» **WHAT THE TASK REQUIRES**
Among the entries below, how many lines hold "portLost"? Only the number is wanted.
##### EXCERPTED RECORDS #####
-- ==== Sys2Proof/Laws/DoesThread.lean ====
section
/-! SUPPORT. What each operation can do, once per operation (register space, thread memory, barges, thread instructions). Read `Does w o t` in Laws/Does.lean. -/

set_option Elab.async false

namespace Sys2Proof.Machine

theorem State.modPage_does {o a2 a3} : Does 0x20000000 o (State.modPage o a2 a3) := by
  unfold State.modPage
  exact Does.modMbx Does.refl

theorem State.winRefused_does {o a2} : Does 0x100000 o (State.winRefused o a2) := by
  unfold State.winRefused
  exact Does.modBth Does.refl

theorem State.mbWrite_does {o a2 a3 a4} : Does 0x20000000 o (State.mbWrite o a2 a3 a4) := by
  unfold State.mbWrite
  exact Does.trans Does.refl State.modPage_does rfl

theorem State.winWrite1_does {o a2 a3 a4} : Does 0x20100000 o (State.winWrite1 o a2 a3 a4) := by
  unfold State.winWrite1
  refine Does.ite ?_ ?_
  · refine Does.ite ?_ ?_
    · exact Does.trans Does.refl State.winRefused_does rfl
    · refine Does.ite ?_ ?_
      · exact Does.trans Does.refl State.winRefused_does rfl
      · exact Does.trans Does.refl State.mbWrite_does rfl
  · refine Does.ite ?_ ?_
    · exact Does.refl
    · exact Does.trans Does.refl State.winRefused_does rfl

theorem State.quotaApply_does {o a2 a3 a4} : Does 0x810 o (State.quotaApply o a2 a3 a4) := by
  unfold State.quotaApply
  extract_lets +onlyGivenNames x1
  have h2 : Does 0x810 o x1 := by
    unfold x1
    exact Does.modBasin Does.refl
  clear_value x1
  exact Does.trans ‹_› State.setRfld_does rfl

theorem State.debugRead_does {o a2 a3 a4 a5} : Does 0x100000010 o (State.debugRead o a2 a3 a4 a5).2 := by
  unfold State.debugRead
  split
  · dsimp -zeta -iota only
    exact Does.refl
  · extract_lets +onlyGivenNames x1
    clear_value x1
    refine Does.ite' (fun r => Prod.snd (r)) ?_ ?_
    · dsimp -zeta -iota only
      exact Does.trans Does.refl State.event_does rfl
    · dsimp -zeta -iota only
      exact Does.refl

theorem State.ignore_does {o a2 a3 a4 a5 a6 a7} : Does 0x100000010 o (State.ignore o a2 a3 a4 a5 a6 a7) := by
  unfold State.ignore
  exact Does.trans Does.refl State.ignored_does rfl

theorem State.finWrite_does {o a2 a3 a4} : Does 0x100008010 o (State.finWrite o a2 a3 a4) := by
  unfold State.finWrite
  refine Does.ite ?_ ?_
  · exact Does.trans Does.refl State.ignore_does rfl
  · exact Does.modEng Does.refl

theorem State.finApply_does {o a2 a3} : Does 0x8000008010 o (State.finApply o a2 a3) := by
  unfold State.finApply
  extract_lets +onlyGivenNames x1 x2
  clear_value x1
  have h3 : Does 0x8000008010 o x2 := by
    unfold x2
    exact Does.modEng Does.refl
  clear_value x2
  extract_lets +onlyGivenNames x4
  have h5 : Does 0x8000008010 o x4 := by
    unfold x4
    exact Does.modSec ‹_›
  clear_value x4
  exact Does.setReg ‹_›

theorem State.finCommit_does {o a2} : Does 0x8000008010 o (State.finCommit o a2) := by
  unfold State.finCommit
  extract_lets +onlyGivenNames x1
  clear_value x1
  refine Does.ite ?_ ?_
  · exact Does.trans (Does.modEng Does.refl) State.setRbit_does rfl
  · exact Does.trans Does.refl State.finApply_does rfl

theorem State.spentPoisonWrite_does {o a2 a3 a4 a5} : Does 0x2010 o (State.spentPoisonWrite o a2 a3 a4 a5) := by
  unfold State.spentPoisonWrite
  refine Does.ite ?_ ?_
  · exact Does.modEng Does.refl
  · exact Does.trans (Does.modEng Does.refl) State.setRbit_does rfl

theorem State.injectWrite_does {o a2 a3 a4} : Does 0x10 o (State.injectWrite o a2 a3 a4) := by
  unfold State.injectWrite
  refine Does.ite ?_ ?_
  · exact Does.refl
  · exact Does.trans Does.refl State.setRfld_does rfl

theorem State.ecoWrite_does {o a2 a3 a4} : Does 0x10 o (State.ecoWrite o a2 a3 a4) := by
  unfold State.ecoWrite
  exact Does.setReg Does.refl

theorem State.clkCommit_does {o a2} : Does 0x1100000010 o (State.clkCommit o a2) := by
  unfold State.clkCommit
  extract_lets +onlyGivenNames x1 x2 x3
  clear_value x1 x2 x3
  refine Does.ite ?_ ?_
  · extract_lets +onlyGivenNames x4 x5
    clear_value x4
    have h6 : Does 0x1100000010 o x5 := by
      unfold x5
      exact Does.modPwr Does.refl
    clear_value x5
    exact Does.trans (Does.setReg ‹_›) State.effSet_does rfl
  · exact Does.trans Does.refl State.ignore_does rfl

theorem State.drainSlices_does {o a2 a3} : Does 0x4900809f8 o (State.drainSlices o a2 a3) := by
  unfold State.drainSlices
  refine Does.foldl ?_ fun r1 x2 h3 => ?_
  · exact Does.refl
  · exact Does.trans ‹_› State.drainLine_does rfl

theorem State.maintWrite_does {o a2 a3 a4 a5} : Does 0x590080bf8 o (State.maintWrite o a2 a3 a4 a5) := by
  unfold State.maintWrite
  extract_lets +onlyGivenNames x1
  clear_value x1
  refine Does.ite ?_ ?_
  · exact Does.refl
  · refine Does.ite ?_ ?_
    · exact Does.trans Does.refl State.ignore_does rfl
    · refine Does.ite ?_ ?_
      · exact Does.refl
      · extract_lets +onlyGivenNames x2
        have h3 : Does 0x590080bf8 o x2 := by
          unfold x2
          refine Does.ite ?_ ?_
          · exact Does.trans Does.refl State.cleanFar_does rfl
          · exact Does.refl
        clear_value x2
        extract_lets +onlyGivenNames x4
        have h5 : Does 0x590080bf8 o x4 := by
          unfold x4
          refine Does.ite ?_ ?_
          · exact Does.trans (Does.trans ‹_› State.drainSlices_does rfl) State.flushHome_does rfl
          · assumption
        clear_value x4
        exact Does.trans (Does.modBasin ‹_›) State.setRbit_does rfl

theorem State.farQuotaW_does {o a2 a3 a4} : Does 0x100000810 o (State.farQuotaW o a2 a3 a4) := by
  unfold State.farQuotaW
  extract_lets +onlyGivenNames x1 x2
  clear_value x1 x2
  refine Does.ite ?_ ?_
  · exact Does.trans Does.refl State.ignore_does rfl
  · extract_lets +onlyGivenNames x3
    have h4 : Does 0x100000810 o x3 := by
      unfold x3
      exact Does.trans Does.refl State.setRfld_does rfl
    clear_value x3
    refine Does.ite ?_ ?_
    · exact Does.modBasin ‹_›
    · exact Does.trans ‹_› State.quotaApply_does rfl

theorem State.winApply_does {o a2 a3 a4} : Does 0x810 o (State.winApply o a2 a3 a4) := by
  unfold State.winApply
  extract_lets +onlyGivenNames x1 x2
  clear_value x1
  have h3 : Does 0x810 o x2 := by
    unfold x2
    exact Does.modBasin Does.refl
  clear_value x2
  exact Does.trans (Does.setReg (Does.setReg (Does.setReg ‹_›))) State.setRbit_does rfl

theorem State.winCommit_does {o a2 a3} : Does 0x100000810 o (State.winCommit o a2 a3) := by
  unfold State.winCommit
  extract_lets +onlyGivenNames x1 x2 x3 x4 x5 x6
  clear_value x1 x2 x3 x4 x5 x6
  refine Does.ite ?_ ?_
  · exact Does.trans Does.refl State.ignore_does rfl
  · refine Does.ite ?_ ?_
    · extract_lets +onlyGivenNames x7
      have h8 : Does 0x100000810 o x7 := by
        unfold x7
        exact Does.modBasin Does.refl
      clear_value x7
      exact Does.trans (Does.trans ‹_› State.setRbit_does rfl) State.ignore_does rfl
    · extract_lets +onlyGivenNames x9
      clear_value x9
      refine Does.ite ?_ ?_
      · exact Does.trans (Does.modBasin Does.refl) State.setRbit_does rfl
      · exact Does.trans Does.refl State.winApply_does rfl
#####
##### EXCERPTED RECORDS #####
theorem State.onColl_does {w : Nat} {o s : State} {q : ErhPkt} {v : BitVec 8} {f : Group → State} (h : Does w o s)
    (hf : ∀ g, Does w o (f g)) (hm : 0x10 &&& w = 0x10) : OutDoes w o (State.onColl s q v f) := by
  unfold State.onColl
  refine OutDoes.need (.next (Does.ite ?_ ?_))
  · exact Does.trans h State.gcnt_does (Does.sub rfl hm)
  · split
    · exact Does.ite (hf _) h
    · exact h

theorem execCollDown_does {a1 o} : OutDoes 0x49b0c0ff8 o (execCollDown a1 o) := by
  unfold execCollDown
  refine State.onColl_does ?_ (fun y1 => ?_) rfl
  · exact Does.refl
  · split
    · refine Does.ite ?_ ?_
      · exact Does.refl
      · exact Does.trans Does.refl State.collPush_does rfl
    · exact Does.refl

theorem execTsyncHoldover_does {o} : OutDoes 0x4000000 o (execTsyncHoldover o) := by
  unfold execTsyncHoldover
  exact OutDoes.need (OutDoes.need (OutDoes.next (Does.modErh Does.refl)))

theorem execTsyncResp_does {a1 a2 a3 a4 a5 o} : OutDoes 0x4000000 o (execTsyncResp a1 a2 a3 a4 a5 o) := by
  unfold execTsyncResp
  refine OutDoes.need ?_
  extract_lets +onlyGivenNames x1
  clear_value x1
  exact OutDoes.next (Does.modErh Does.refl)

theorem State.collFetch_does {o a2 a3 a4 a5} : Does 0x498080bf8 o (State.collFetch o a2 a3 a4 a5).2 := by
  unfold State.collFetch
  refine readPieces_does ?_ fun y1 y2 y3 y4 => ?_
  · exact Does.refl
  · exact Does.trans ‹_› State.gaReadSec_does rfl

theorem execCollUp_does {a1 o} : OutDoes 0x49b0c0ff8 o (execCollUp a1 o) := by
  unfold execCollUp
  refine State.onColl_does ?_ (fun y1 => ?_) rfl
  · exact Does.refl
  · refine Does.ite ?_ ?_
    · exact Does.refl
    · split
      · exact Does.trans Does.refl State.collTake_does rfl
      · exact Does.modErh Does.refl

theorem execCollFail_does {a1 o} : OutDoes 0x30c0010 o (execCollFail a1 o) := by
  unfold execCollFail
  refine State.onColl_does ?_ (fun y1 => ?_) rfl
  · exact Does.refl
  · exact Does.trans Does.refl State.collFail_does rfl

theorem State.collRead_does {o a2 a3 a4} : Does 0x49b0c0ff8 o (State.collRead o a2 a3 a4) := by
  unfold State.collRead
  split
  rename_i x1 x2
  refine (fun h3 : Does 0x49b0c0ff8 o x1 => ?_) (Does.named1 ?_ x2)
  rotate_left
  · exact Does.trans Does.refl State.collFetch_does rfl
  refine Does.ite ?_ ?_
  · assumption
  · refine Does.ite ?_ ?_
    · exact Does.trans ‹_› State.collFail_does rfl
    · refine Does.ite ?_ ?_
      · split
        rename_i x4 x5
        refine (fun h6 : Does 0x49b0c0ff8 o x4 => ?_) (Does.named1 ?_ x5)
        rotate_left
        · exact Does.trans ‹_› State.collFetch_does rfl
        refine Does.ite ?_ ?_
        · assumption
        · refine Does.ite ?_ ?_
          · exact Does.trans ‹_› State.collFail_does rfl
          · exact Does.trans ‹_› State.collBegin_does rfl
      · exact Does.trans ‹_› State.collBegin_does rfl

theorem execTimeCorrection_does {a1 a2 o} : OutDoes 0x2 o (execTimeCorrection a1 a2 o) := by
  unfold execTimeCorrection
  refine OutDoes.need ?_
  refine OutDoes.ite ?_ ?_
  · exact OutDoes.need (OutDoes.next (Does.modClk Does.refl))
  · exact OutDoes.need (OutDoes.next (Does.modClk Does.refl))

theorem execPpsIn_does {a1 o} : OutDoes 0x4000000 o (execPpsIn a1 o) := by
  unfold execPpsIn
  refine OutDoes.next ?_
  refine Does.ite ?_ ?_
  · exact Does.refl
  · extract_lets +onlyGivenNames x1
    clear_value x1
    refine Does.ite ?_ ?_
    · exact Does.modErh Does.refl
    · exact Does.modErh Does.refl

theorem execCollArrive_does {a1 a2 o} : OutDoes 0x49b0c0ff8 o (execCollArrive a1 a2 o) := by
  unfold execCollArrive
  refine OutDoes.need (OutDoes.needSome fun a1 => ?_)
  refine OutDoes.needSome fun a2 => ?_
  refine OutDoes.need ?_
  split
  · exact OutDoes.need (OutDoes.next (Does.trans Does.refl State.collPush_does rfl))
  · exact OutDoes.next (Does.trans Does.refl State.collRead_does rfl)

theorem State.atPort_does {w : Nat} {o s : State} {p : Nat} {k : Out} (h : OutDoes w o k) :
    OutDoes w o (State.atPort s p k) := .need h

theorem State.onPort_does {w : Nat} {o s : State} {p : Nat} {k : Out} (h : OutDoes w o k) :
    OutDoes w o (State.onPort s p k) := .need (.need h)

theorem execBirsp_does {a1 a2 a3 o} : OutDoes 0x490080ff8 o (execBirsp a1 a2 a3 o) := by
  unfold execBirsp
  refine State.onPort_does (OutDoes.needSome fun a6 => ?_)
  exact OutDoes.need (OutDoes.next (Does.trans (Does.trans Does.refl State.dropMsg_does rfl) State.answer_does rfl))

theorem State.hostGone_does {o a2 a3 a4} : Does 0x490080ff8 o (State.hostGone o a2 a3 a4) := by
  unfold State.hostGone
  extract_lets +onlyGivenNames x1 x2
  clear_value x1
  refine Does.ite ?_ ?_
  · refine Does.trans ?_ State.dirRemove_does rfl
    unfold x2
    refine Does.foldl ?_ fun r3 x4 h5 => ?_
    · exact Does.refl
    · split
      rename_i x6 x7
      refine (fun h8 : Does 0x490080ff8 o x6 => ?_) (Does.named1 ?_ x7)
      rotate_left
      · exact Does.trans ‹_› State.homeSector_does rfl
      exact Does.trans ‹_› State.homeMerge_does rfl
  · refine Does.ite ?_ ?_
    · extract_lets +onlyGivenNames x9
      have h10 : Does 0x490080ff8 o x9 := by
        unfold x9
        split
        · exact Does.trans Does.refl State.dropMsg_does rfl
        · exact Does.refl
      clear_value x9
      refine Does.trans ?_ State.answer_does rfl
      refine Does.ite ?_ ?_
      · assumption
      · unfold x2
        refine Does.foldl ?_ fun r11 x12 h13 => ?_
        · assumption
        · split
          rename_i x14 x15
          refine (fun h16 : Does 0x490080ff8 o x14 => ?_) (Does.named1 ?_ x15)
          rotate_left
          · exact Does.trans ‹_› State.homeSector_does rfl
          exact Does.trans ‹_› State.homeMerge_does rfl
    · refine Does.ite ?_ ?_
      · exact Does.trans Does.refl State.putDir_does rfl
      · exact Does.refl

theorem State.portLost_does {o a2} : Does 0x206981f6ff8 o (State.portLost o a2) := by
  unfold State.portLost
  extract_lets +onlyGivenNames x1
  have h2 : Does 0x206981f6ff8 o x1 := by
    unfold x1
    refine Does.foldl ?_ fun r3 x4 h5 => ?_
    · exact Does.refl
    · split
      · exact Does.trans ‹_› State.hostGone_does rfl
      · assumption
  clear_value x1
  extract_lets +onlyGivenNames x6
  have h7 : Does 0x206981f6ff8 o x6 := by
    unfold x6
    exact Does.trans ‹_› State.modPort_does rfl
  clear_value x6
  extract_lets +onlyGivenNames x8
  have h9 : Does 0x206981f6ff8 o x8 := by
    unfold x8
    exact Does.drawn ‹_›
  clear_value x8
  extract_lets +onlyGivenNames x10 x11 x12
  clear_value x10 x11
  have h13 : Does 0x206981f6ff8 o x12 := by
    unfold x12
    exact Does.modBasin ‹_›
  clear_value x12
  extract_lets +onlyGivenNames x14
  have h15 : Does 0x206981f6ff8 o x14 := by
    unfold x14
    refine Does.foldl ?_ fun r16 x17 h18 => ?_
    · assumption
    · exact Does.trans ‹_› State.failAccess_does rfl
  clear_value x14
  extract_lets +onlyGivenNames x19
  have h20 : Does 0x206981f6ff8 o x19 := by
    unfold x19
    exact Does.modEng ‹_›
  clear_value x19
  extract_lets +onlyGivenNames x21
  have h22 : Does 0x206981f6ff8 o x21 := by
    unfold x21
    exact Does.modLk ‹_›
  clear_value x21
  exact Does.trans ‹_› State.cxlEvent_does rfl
#####
##### EXCERPTED RECORDS #####
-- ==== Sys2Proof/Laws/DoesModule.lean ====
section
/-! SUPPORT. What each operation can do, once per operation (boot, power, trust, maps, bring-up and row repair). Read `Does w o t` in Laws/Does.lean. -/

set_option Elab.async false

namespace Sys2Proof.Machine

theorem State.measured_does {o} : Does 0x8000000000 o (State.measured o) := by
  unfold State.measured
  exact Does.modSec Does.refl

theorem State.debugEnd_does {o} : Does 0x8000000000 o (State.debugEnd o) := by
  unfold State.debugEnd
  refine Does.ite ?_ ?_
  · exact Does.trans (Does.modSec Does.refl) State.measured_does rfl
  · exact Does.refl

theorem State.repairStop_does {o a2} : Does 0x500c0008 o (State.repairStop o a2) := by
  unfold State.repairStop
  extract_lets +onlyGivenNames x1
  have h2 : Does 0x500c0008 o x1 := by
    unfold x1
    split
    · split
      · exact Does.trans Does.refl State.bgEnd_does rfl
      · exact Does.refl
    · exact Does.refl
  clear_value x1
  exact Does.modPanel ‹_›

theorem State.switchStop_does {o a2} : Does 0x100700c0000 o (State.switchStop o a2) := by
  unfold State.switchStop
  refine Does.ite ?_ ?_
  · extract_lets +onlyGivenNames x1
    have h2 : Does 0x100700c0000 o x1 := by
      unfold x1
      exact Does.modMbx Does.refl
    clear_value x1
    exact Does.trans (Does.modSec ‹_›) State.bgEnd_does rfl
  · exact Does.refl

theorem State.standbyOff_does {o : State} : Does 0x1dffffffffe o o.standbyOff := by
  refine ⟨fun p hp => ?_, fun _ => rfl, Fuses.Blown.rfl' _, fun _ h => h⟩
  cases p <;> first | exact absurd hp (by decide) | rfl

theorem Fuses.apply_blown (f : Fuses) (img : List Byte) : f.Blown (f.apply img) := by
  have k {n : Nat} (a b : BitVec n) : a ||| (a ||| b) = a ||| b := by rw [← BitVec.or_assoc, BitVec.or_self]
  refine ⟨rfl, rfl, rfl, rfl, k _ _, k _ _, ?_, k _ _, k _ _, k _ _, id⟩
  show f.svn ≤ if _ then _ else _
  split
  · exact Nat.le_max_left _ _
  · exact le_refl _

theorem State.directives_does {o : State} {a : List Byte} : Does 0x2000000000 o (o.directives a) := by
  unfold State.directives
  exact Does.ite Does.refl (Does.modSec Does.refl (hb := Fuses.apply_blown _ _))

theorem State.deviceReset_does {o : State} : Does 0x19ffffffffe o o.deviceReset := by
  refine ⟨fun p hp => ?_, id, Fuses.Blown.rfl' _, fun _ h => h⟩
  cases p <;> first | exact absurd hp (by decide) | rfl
#####
» **ANSWER TO THE EXERCISE**
2